Und schließlich erzählt die Hiob-Geschichte auch davon, wie unsere Beziehung zu Gott aussehen könnte: Dass zu ihr nämlich nicht nur Dankbarkeit und Ergebenheit gehören, Vertrauen und Liebe. Sondern dass wir als Gottes Gegenüber, zu dem er uns ja geschaffen hat, Gott anklagen, sogar verklagen dürfen, wie Hiob. Für das, was in der Welt himmelschreiend ungerecht und grausam ist. Dass wir Gott zur Rechenschaft ziehen, ihn sozusagen an den Rockzipfeln oder Mantelaufschlägen packen und schütteln können und ihm vorhalten, was auf der Erde, in seiner Schöpfung entsetzlich falsch läuft.

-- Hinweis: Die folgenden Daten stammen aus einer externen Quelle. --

/-- The ten compute descriptors on an array: placed for another context they fault theirs (R144); with a zero count they complete
without touching a memory (R146); with an operand that R138 refuses they fault with its code; otherwise, where nothing strikes them,
their results stand in the memories (of one that was pre-empted, those of its passes that are left), the accumulators in the working
area (R135), and nothing else of the device changes (R131, R182, R183, R197, R201, R203, R209, R210, R214, R275). A COPY from a peer's
window asks the peer for its bytes, or faults with code 0x09 where the peer is absent or disabled (R429). -/
def Obligations.ComputeDescriptorsRun : Prop :=
  ∀ dt a errs (k : Cur), a < 32 →
    (∀ p ∈ [(1, Instr.matmul dt a errs), (2, .conv dt a errs), (3, .deconv dt a errs), (4, .pool dt a errs), (5, .warp dt a errs),
        (6, .vector dt a errs), (7, .norm dt a errs), (8, .attend dt a errs), (9, .expand dt a errs), (10, .copy dt a errs)],
      Does p.2 dt (fun b => b.descReady a p.1 = true ∧ (b.arr a).cur = some k ∧ k.misplaced = true)
        (fun b e => b.faults e k.d.ctx 3) ∧
      Does p.2 dt (fun b => b.descReady a p.1 = true ∧ (b.arr a).cur = some k ∧ k.misplaced = false ∧ descNop k.d.bytes = true)
        (fun b e => e.arr a = { b.arr a with cur := some { k with executed := true, pass := descPasses k.d.bytes - 1 } } ∧
          (∀ n, n ≠ a → e.arr n = b.arr n) ∧ b.frame e [.oc]) ∧
      Does p.2 dt
        (fun b => b.descReady a p.1 = true ∧ (b.arr a).cur = some k ∧ k.misplaced = false ∧ descNop k.d.bytes = false ∧
          (b.badOperand (b.env a k.d) k.d.bytes).isSome = true)
        (fun b e => ∀ x, b.badOperand (b.env a k.d) k.d.bytes = some x → b.faults e k.d.ctx x.code) ∧
      Does p.2 dt
        (fun b => b.descReady a p.1 = true ∧ (b.arr a).cur = some k ∧ k.misplaced = false ∧ descNop k.d.bytes = false ∧
          b.badOperand (b.env a k.d) k.d.bytes = none ∧ fromPeer k.d.bytes = false ∧
          ((b.refreshExp a k).touchOperands k.d.bytes k.d.bound).events (b.env a k.d) k.d.bytes errs = [])
        (fun b e => (e.arr a).cur = some { k with executed := true, pass := descPasses k.d.bytes - 1 } ∧
          (let c := (b.refreshExp a k).touchOperands k.d.bytes k.d.bound
           let r := (c.accumulate (b.env a k.d) k.d.bytes (descPasses k.d.bytes)).writePieces (b.env a k.d) (dOut k.d.bytes)
             (k.rest.getD (c.opPieces (b.env a k.d) k.d.bytes))
           e.dram = r.dram ∧ e.basin = r.basin ∧ e.sram = r.sram) ∧
          (∀ n, n ≠ a → e.arr n = b.arr n) ∧ b.frame e [.oc, .mc, .bs, .dram, .basin, .sram, .draws])) ∧
    Does (.copy dt a errs) dt
      (fun b => b.descReady a 10 = true ∧ (b.arr a).cur = some k ∧ k.misplaced = false ∧ descNop k.d.bytes = false ∧
        b.badOperand (b.env a k.d) k.d.bytes = none ∧ fromPeer k.d.bytes = true ∧ b.peerUp (opOff (dA k.d.bytes) / 2 ^ 32) = true)
      (fun b e => e.pl.made = b.pl.made + (copyGeo k.d.bytes).chunks.length ∧ (e.arr a).descDone = (b.arr a).descDone ∧
        e.dram = b.dram ∧ e.basin = b.basin ∧ e.sram = b.sram) ∧
    Does (.copy dt a errs) dt
      (fun b => b.descReady a 10 = true ∧ (b.arr a).cur = some k ∧ k.misplaced = false ∧ descNop k.d.bytes = false ∧
        b.badOperand (b.env a k.d) k.d.bytes = none ∧ fromPeer k.d.bytes = true ∧ b.peerUp (opOff (dA k.d.bytes) / 2 ^ 32) = false)
      (fun b e => b.faults e k.d.ctx 9 ∧ e.pl.reqFails = satInc b.pl.reqFails)

/-- A WAIT (R149, R368 to R370): on an object outside the manifest it faults with code 0x04; of value 0 it is satisfied with its mark
unchanged; where the object has reached mark plus value it completes and the mark becomes that; otherwise it registers, or with no
time to wait faults with code 0x05. A blocked WAIT (R364, R368): where its object reaches its context's mark plus its amount it is
satisfied, and the mark becomes that. Satisfied, it completes when its context runs, and its array counts it (R371); out of time, its
context faults with code 0x05 and SY_ERR_STATUS[2] is set (R370). -/
def Obligations.WaitsRegisterAndEnd : Prop :=
  (∀ dt a (k : Cur) (o : Nat) (v : Word) (limit : Nat), a < 32 → k.misplaced = false → o < 65536 → o = fieldAt k.d.bytes 0x20 4 →
     v = BitVec.ofNat 32 (fieldAt k.d.bytes 0x24 4) → limit = fieldAt k.d.bytes 0x28 4 →
     Does (.wait dt a) dt (fun b => b.descReady a 11 = true ∧ (b.arr a).cur = some k ∧ o ∉ (b.manifest k.d.ctx).1)
       (fun b e => b.faults e k.d.ctx 4) ∧
     Does (.wait dt a) dt (fun b => b.descReady a 11 = true ∧ (b.arr a).cur = some k ∧ o ∈ (b.manifest k.d.ctx).1 ∧ v = 0)
       (fun b e => e = b.markDone a) ∧
     Does (.wait dt a) dt
       (fun b => b.descReady a 11 = true ∧ (b.arr a).cur = some k ∧ o ∈ (b.manifest k.d.ctx).1 ∧ v ≠ 0 ∧
         ∃ x, b.obj o = some x ∧ (x.value - (b.mark k.d.ctx o + v)).toNat < 2 ^ 31)
       (fun b e => e.mark k.d.ctx o = b.mark k.d.ctx o + v ∧ (∀ y q, q < 65536 → (y, q) ≠ (k.d.ctx, o) → e.mark y q = b.mark y q) ∧
         e.sy.objs = b.sy.objs ∧ e.sy.waiters = b.sy.waiters ∧ (e.arr a).cur.any (·.executed) = true ∧ b.frame e [.sy, .oc]) ∧
     Does (.wait dt a) dt
       (fun b => b.descReady a 11 = true ∧ (b.arr a).cur = some k ∧ o ∈ (b.manifest k.d.ctx).1 ∧ v ≠ 0 ∧ limit = 0 ∧
         ∀ x, b.obj o = some x → 2 ^ 31 ≤ (x.value - (b.mark k.d.ctx o + v)).toNat)
       (fun b e => b.faults e k.d.ctx 5 ∧ e.sy.err.toNat.testBit 2 = true) ∧
     Does (.wait dt a) dt
       (fun b => b.descReady a 11 = true ∧ (b.arr a).cur = some k ∧ o ∈ (b.manifest k.d.ctx).1 ∧ v ≠ 0 ∧ limit ≠ 0 ∧
         ∀ x, b.obj o = some x → 2 ^ 31 ≤ (x.value - (b.mark k.d.ctx o + v)).toNat)
       (fun b e => (∃ w ∈ e.sy.waiters ++ e.sy.retry, w.array = a ∧ w.ctx = k.d.ctx ∧ w.obj = o ∧ w.step = k.d.step ∧
           w.value = v ∧ w.sat = false) ∧ e.sy.marks = b.sy.marks ∧ e.sy.objs = b.sy.objs)) ∧
  ((∀ (c : Chip) (w : Waiter) (x : SyncObj), w.obj < 65536 → c.sy.waiters = [w] → c.obj w.obj = some x →
     ((c.judge w.obj).sy.waiters = [if w.sat = false ∧ reached x.value (c.mark w.ctx w.obj + w.value) = true then { w with sat := true } else w] ∧
       (w.sat = false → reached x.value (c.mark w.ctx w.obj + w.value) = true →
         (c.judge w.obj).mark w.ctx w.obj = c.mark w.ctx w.obj + w.value) ∧
       ((w.sat = true ∨ reached x.value (c.mark w.ctx w.obj + w.value) = false) → (c.judge w.obj).sy.marks = c.sy.marks))) ∧
   ∀ dt a x o (w : Waiter) (d : QDesc), a < 32 →
     Does (.waitSatisfied dt a x o) dt (fun b => b.satOk a x o = true ∧ b.waiter a x o = some w ∧ b.waitDesc w = some d)
       (fun b e => (e.arr a).descDone = satInc (b.arr a).descDone) ∧
     Does (.waitTimeout dt a x o) dt (fun b => b.timeoutOk a x o = true ∧ b.waiter a x o = some w)
       (fun b e => b.faults e x 5 ∧ e.sy.err.toNat.testBit 2 = true))

/-- A SIGNAL (R149, R365, R371, R372): on an object outside the manifest, or a local one that is not the context's own, it faults with
code 0x04; a local one adds its amount modulo 2^32 once per step, other objects keeping their values; a remote one sends its request,
changes no object here, and faults with code 0x09 where the peer is absent or disabled. A reserved opcode faults with code 0x01
(R145). -/
def Obligations.SignalDescriptors : Prop :=
  ∀ dt a (k : Cur) (o : Nat) (n : Word) (peer : Nat), a < 32 → k.misplaced = false → o = fieldAt k.d.bytes 0x20 4 →
    n = BitVec.ofNat 32 (fieldAt k.d.bytes 0x24 4) → peer = fieldAt k.d.bytes 0x28 1 →
    Does (.signal dt a) dt (fun b => b.descReady a 12 = true ∧ (b.arr a).cur = some k ∧ (o ∉ (b.manifest k.d.ctx).2 ∨
        peer = 255 ∧ ∀ x, b.obj o = some x → x.signaller ≠ 0 ∨ x.owner ≠ k.d.ctx))
      (fun b e => b.faults e k.d.ctx 4) ∧
    Does (.signal dt a) dt (fun b => b.descReady a 12 = true ∧ (b.arr a).cur = some k ∧ o ∈ (b.manifest k.d.ctx).2 ∧ peer = 255 ∧
        (∃ x, b.obj o = some x ∧ x.signaller = 0 ∧ x.owner = k.d.ctx) ∧ ∀ t, b.step? k.d.step = some t → k.d.sig ∉ t.sigs)
      (fun b e => (∀ x, b.obj o = some x → e.obj o = some { x with value := x.value + n }) ∧ (∀ q, q ≠ o → e.obj q = b.obj q) ∧
        (∀ t, e.step? k.d.step = some t → k.d.sig ∈ t.sigs) ∧ ((∀ w ∈ b.sy.waiters, w.obj ≠ o) → e.sy.marks = b.sy.marks) ∧
        (e.arr a).cur.any (·.executed) = true) ∧
    Does (.signal dt a) dt (fun b => b.descReady a 12 = true ∧ (b.arr a).cur = some k ∧ o ∈ (b.manifest k.d.ctx).2 ∧
        (peer = 255 → ∃ x, b.obj o = some x ∧ x.signaller = 0 ∧ x.owner = k.d.ctx) ∧
        ∃ t, b.step? k.d.step = some t ∧ k.d.sig ∈ t.sigs)
      (fun b e => e = b.markDone a) ∧
    Does (.signal dt a) dt (fun b => b.descReady a 12 = true ∧ (b.arr a).cur = some k ∧ o ∈ (b.manifest k.d.ctx).2 ∧ peer ≠ 255 ∧ n ≠ 0 ∧
        b.peerUp peer = true ∧ (∀ q ∈ b.pl.waitReqs, q.id ≠ b.pl.made) ∧ ∀ t, b.step? k.d.step = some t → k.d.sig ∉ t.sigs)
      (fun b e => e.sy = b.sy ∧ (∃ r ∈ e.pl.reqs ++ e.pl.waitReqs, r.id = b.pl.made ∧ r.isSignal = true ∧ r.peer = peer ∧
          r.ctx = k.d.ctx ∧ r.target = BitVec.ofNat 32 o ∧ r.value = n) ∧ (e.arr a).cur.any (·.executed) = true) ∧
    Does (.signal dt a) dt (fun b => b.descReady a 12 = true ∧ (b.arr a).cur = some k ∧ o ∈ (b.manifest k.d.ctx).2 ∧ peer ≠ 255 ∧ n = 0 ∧
        ∀ t, b.step? k.d.step = some t → k.d.sig ∉ t.sigs)
      (fun b e => e.sy = b.sy ∧ e.pl = b.pl ∧ (∀ t, e.step? k.d.step = some t → k.d.sig ∈ t.sigs) ∧
        (e.arr a).cur.any (·.executed) = true) ∧
    Does (.signal dt a) dt (fun b => b.descReady a 12 = true ∧ (b.arr a).cur = some k ∧ o ∈ (b.manifest k.d.ctx).2 ∧ peer ≠ 255 ∧ n ≠ 0 ∧
        b.peerUp peer = false ∧ ∀ t, b.step? k.d.step = some t → k.d.sig ∉ t.sigs)
      (fun b e => b.faults e k.d.ctx 9 ∧ e.pl.reqFails = satInc b.pl.reqFails) ∧
    Does (.invalidDescriptor dt a) dt
      (fun b => (b.arr a).cur = some k ∧ reservedOp (dOpcode k.d.bytes) = true ∧ b.descReady a (dOpcode k.d.bytes) = true)
      (fun b e => b.faults e k.d.ctx 1)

Wir wissen, dass wir zu manchen Katastrophen viel selbst beitragen. Aber daneben gibt es vieles, das unbegreiflich und unerträglich ist – und Gott sollte dazu Stellung nehmen, er sollte sich einmischen und helfen!

Die Beziehung zu Gott, der Bund oder das Band, das uns mit ihm verbindet, bleibt – wenn wir fragen, rufen, bitten, danken und auch klagen oder wüten.

Auf unsere Frage: Warum? antwortet Gott nicht mit: Darum. Aber er antwortet – so wir ihm denn im Gespräch auf den Fersen bleiben – leise und verborgen. Wie wir es je und je für uns erleben und verstehen mögen.

Und der Friede Gottes, der höher ist als all unsere Vernunft, bewahre unsere Herzen und Sinne in Christus Jesus. Amen.